REQUIREMENT: Set down, character for character, everything in the records below from the line holding "is FLUSH end" down to the line holding "j => s.setHolder", and no other line.
──────────────────────────────
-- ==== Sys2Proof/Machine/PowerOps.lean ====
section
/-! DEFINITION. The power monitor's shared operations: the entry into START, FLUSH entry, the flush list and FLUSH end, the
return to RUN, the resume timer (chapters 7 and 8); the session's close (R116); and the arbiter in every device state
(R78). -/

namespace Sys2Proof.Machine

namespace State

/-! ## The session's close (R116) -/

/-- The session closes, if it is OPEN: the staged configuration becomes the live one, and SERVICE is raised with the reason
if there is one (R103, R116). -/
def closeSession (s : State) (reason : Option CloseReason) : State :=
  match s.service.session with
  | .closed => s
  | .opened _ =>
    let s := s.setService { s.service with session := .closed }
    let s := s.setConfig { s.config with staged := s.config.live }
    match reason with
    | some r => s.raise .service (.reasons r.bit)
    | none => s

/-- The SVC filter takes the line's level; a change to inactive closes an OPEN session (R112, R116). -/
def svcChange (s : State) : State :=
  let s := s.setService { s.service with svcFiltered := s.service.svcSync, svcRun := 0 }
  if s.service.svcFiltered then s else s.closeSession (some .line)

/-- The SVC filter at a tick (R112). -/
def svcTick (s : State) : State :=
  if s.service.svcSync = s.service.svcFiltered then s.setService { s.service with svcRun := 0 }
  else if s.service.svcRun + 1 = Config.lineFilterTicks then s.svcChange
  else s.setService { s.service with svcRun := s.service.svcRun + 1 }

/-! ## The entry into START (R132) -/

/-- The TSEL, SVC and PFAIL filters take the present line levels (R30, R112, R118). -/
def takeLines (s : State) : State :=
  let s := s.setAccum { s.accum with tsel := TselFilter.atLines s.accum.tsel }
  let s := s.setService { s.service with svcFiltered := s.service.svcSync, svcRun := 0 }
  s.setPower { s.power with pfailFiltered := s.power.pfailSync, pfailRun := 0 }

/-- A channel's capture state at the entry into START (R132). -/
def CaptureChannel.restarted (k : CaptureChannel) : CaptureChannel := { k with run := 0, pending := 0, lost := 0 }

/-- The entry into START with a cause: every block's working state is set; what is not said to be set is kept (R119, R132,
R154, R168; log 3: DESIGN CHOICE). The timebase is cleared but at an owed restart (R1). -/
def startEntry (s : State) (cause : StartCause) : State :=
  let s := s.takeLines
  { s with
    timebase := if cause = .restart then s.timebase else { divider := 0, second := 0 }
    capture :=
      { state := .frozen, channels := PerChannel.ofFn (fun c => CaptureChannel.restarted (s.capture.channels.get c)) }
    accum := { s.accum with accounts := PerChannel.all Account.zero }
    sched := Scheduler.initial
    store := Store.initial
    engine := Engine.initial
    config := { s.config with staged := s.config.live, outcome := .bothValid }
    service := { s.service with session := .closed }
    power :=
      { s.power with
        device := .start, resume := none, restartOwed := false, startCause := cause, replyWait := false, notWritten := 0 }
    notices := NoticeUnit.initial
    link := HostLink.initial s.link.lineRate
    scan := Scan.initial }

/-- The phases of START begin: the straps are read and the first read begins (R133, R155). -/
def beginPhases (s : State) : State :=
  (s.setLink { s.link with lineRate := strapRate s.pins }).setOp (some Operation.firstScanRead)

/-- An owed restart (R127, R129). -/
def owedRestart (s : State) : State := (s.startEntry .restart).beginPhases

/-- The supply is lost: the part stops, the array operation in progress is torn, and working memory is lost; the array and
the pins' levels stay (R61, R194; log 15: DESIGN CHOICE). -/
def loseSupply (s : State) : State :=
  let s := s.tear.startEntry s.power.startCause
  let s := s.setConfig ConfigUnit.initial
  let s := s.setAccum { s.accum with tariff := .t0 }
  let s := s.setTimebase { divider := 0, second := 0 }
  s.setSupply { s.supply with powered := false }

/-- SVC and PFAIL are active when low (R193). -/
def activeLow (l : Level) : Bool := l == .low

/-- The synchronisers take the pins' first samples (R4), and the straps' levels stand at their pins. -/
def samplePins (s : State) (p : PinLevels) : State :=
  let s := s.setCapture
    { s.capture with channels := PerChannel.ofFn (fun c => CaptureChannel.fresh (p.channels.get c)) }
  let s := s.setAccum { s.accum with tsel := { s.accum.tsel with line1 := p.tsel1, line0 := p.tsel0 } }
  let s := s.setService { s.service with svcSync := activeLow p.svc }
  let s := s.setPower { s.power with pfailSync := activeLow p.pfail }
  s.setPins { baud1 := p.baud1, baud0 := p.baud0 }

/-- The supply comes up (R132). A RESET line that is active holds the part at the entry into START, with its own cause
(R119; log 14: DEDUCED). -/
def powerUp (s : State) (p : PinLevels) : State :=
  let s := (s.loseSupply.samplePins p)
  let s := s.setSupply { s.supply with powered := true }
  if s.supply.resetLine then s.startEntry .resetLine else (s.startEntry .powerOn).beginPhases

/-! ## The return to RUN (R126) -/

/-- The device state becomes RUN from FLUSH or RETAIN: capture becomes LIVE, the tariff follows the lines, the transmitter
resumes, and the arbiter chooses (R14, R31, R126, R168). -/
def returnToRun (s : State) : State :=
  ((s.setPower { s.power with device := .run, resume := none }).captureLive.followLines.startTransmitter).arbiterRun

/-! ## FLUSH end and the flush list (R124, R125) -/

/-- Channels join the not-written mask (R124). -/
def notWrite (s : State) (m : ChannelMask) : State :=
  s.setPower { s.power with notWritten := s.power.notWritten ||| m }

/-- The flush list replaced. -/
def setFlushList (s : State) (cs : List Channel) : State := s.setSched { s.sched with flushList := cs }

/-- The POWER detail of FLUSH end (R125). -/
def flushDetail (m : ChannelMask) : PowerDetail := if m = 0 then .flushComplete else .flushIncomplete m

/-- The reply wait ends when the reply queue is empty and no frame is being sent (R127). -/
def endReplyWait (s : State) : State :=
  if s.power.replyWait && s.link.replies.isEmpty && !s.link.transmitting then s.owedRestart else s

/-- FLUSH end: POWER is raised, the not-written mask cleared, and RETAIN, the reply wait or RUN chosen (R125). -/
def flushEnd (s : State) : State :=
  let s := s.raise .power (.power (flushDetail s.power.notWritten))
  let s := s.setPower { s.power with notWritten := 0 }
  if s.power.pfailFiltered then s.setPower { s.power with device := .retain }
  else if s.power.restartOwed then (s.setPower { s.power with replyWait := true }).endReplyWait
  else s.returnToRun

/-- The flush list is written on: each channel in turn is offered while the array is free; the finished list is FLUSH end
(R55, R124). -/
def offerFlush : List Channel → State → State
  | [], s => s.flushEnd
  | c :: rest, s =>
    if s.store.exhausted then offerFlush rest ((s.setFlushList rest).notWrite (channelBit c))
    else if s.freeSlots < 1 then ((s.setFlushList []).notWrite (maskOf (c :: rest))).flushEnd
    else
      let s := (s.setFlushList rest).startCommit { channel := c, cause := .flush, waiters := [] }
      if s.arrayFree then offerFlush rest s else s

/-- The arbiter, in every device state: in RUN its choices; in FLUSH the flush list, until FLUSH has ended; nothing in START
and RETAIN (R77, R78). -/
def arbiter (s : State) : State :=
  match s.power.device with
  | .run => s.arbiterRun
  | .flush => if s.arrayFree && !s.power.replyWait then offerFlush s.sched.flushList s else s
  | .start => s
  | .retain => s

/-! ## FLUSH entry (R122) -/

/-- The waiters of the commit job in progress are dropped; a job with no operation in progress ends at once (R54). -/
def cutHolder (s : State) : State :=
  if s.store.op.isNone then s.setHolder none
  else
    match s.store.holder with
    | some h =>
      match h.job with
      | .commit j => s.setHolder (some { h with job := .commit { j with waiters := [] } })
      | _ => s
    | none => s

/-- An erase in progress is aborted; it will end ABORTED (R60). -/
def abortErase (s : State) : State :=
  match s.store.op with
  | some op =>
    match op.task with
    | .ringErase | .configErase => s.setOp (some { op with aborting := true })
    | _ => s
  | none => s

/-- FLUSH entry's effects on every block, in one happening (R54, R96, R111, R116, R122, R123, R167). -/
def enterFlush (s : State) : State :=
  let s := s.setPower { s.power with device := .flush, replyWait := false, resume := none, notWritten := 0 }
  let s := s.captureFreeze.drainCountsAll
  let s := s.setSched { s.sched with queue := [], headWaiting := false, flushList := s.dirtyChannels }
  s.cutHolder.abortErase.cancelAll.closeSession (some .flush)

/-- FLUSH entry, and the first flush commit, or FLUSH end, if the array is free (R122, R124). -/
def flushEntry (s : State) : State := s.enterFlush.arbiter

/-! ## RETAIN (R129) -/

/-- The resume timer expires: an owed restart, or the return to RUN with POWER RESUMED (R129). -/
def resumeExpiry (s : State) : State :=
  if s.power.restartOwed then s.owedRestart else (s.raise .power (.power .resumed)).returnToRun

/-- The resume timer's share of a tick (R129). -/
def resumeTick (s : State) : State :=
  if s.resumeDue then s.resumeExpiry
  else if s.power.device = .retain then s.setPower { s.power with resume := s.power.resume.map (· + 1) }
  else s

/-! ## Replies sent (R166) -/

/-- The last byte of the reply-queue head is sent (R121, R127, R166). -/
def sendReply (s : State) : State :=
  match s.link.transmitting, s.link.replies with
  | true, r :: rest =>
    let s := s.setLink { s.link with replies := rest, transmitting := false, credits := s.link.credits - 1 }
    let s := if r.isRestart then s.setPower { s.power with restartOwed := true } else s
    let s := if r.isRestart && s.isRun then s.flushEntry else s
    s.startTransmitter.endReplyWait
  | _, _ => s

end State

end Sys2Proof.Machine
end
──────────────────────────────
EXPECTED ANSWER:
/-- The flush list is written on: each channel in turn is offered while the array is free; the finished list is FLUSH end
(R55, R124). -/
def offerFlush : List Channel → State → State
  | [], s => s.flushEnd
  | c :: rest, s =>
    if s.store.exhausted then offerFlush rest ((s.setFlushList rest).notWrite (channelBit c))
    else if s.freeSlots < 1 then ((s.setFlushList []).notWrite (maskOf (c :: rest))).flushEnd
    else
      let s := (s.setFlushList rest).startCommit { channel := c, cause := .flush, waiters := [] }
      if s.arrayFree then offerFlush rest s else s

/-- The arbiter, in every device state: in RUN its choices; in FLUSH the flush list, until FLUSH has ended; nothing in START
and RETAIN (R77, R78). -/
def arbiter (s : State) : State :=
  match s.power.device with
  | .run => s.arbiterRun
  | .flush => if s.arrayFree && !s.power.replyWait then offerFlush s.sched.flushList s else s
  | .start => s
  | .retain => s

/-! ## FLUSH entry (R122) -/

/-- The waiters of the commit job in progress are dropped; a job with no operation in progress ends at once (R54). -/
def cutHolder (s : State) : State :=
  if s.store.op.isNone then s.setHolder none
  else
    match s.store.holder with
    | some h =>
      match h.job with
      | .commit j => s.setHolder (some { h with job := .commit { j with waiters := [] } })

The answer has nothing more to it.